Но в Медгоре снов не было. Какой бы холод ни стоял в бараке, как бы ни выла полярная вьюга за его тонкими и дырявыми стенками, часы сна проходили, как мгновение. За свои 135 процентов выработки мы все-таки старались изо всех сил. По многим причинам. Главное, может быть потому, чтобы не показать барского отношения к физическому труду. Было очень трудно первые дни. Но килограмм с лишним хлеба и кое-что из посылок, которые здесь в лагерной столице совсем не разворовывалась, с каждым днем вливали новые силы в наши одряблевшие было мышцы.

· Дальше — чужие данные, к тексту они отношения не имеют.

/-- The hypotheses of CanBTransmit are met. -/
theorem witness_CanBTransmit :
    (∃ (s : State), let c := s.per.canb; let on : Prop := s.portServes 0x900 = true; on ∧ c.stage.data.length < dlcOctets c.stage.fdf c.stage.dlc) ∧
    (∃ (s : State), let c := s.per.canb; let on : Prop := s.portServes 0x900 = true; on ∧ dlcOctets c.stage.fdf c.stage.dlc ≤ c.stage.data.length) ∧
    (∃ (s : State) (b : Fin 3), let c := s.per.canb; let on : Prop := s.portServes 0x900 = true; on ∧ (c.tx.get b).isSome = true) ∧
    (∃ (s : State) (b : Fin 3), let c := s.per.canb; let on : Prop := s.portServes 0x900 = true; on ∧ c.tx.get b = none) ∧
    (∃ (s : State), let on : Prop := s.portServes 0x900 = true; ¬ on) ∧
    (∃ (s : State) (b : Fin 3) (f : CanFrame), let c := s.per.canb; let live : Prop := s.blockLive 9 0 = true; let runs : Prop := live ∧ c.mode ≠ 0 ∧ (c.state ≠ 2 ∨ c.mode = 3); runs ∧ c.tx.get b = some f ∧ c.txAbort.getLsbD b = false) ∧
    (∃ (s : State) (b : Fin 3) (f : CanFrame), let c := s.per.canb; let live : Prop := s.blockLive 9 0 = true; let runs : Prop := live ∧ c.mode ≠ 0 ∧ (c.state ≠ 2 ∨ c.mode = 3); runs ∧ c.tx.get b = some f ∧ c.txAbort.getLsbD b = true) ∧
    (∃ (s : State) (f : CanFrame), let c := s.per.canb; let live : Prop := s.blockLive 9 0 = true; let runs : Prop := live ∧ c.mode ≠ 0 ∧ (c.state ≠ 2 ∨ c.mode = 3); let kept : Prop := (∀ j : Fin 4, (c.filters.get j).en = false) ∨ ∃ j : Fin 4, (c.filters.get j).en = true ∧ f.id &&& (c.filters.get j).mask = (c.filters.get j).id &&& (c.filters.get j).mask ∧ f.ide = (c.filters.get j).ide; runs ∧ (f.fdf = false ∨ c.fden = true) ∧ kept ∧ c.rx.length < 16) ∧
    (∃ (s : State) (f : CanFrame), let c := s.per.canb; let live : Prop := s.blockLive 9 0 = true; let runs : Prop := live ∧ c.mode ≠ 0 ∧ (c.state ≠ 2 ∨ c.mode = 3); let kept : Prop := (∀ j : Fin 4, (c.filters.get j).en = false) ∨ ∃ j : Fin 4, (c.filters.get j).en = true ∧ f.id &&& (c.filters.get j).mask = (c.filters.get j).id &&& (c.filters.get j).mask ∧ f.ide = (c.filters.get j).ide; runs ∧ (f.fdf = false ∨ c.fden = true) ∧ kept ∧ 16 ≤ c.rx.length) ∧
    (∃ (s : State) (f : CanFrame), let c := s.per.canb; let live : Prop := s.blockLive 9 0 = true; let runs : Prop := live ∧ c.mode ≠ 0 ∧ (c.state ≠ 2 ∨ c.mode = 3); let kept : Prop := (∀ j : Fin 4, (c.filters.get j).en = false) ∨ ∃ j : Fin 4, (c.filters.get j).en = true ∧ f.id &&& (c.filters.get j).mask = (c.filters.get j).id &&& (c.filters.get j).mask ∧ f.ide = (c.filters.get j).ide; runs ∧ (f.fdf = false ∨ c.fden = true) ∧ ¬ kept) ∧
    (∃ (s : State), let live : Prop := s.blockLive 9 0 = true; live) ∧
    (∃ (s : State), let live : Prop := s.blockLive 9 0 = true; ¬ live) :=
  ⟨⟨onPer (fun x => { x with canb := { x.canb with stage := { emptyFrame with dlc := 2, data := [1] } } }) (tOn .vehicle), by dsimp only; decide +kernel⟩,
   ⟨tOn .vehicle, by dsimp only; decide +kernel⟩,
   ⟨onPer (fun x => { x with canb := { x.canb with tx := x.canb.tx.set 0 (some { emptyFrame with id := 5, dlc := 2, data := [1, 2] }) } }) (tOn .vehicle), 0, by dsimp only; decide +kernel⟩,
   ⟨tOn .vehicle, 0, by dsimp only; decide +kernel⟩,
   ⟨onBoot (fun x => { x with units := Vector.replicate 42 .failedAtRun }) (tOn .vehicle), by dsimp only; decide +kernel⟩,
   ⟨onPer (fun x => { x with canb := { x.canb with tx := x.canb.tx.set 0 (some { emptyFrame with id := 5, dlc := 2, data := [1, 2] }) } }) (onPer (fun x => { x with canb := { x.canb with mode := 1 } }) (tOn .vehicle)), 0, { emptyFrame with id := 5, dlc := 2, data := [1, 2] }, by dsimp only; decide +kernel⟩,
   ⟨onPer (fun x => { x with canb := { x.canb with tx := x.canb.tx.set 0 (some { emptyFrame with id := 5, dlc := 2, data := [1, 2] }), txAbort := 1 } }) (onPer (fun x => { x with canb := { x.canb with mode := 1 } }) (tOn .vehicle)), 0, { emptyFrame with id := 5, dlc := 2, data := [1, 2] }, by dsimp only; decide +kernel⟩,
   ⟨onPer (fun x => { x with canb := { x.canb with mode := 1 } }) (tOn .vehicle), { emptyFrame with id := 5, dlc := 2, data := [1, 2] }, by dsimp only; decide +kernel⟩,
   ⟨onPer (fun x => { x with canb := { x.canb with rx := List.replicate 16 { emptyFrame with id := 5, dlc := 2, data := [1, 2] } } }) (onPer (fun x => { x with canb := { x.canb with mode := 1 } }) (tOn .vehicle)), { emptyFrame with id := 5, dlc := 2, data := [1, 2] }, by dsimp only; decide +kernel⟩,
   ⟨onPer (fun x => { x with canb := { x.canb with filters := Vector.replicate 4 { id := 9, ide := false, idHigh := 0, mask := 15, maskHigh := 0, en := true } } }) (onPer (fun x => { x with canb := { x.canb with mode := 1 } }) (tOn .vehicle)), { emptyFrame with id := 5, dlc := 2, data := [1, 2] }, by dsimp only; decide +kernel⟩,
   ⟨tOn .vehicle, by dsimp only; decide +kernel⟩,
   ⟨onClk (fun x => { x with domains := Vector.replicate 14 .failed }) (tOn .vehicle), by dsimp only; decide +kernel⟩⟩

/-- The hypotheses of CanBBitTiming are met. -/
theorem witness_CanBBitTiming :
    (∃ (s : State), s.portServes 0x900 = false) ∧
    (∃ (s : State), s.portServes 0x900 = true) ∧
    (∃ (s : State) (off : Fin 10), let c := s.per.canb; c.mode ≠ 0 ∧ 1 ≤ off.val) :=
  ⟨⟨onBoot (fun x => { x with units := Vector.replicate 42 .failedAtRun }) (tOn .vehicle), by decide +kernel⟩,
   ⟨tOn .vehicle, by decide +kernel⟩,
   ⟨onPer (fun x => { x with canb := { x.canb with mode := 1 } }) (tOn .vehicle), 1, by dsimp only; decide +kernel⟩⟩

Пяти-шести часовая работа с полупудовым ломом была великолепной тренировкой. В обязательной еженедельной бане я с чувством великого удовлетворения ощупывал свои и Юрочкины мускулы и с еще большим удовлетворением отмечал, что порох в пороховницах еще есть. Мы оба считали, что мы устроились почти идеально, лучшего и не придумаешь. Вопрос шел только о том, как бы нам на этой почти идеальной позиции удержаться возможно дольше. Как я уже говорил, третий лагпункт был только пересыльным лагпунктом и на задержку здесь рассчитывать не приходилось. Как всегда и везде в советской России, приходилось изворачиваться.


ИЗВЕРНУЛИСЬ

Наши работы имели еще и то преимущество, что у меня была возможность в любое время прервать их и пойти околачиваться по своим личным делам,

Я пошел в УРО - учетно-распределительный отдел лагеря. Там у меня были кое-какие знакомые из той полусотни специалистов учетно-распределительной работы, которых Якименко привез в Подпорожье в дни БАМовской эпопеи. Об устройстве в Медгоре нечего было и думать: медгорские учреждения переживали период жесточайшего сокращения. Я прибегнул к путанному и в сущности нехитрому трюку: от нескольких отделов УРО я получил ряд взаимно исключающих друг друга требований на меня и на Юру в разные отделения, перепутал наши имена, возрасты и специальности и потом лицемерно помогал нарядчику в УРЧе первого отделения разобраться в полученных им на нас требованиях: разобраться в них вообще было невозможно. Я выразил нарядчику свое глубокое и искреннее соболезнование.

- Вот, сукины дети, сидят там, путают, а потом на нас ведь все свалят.

Нарядчик, конечно, понимал: свалят именно на него. На кого же больше? Он свирепо собрал пачку наших требований и засунул их под самый низ огромной бумажной кучи, украшавшей его хромой дощатый стол.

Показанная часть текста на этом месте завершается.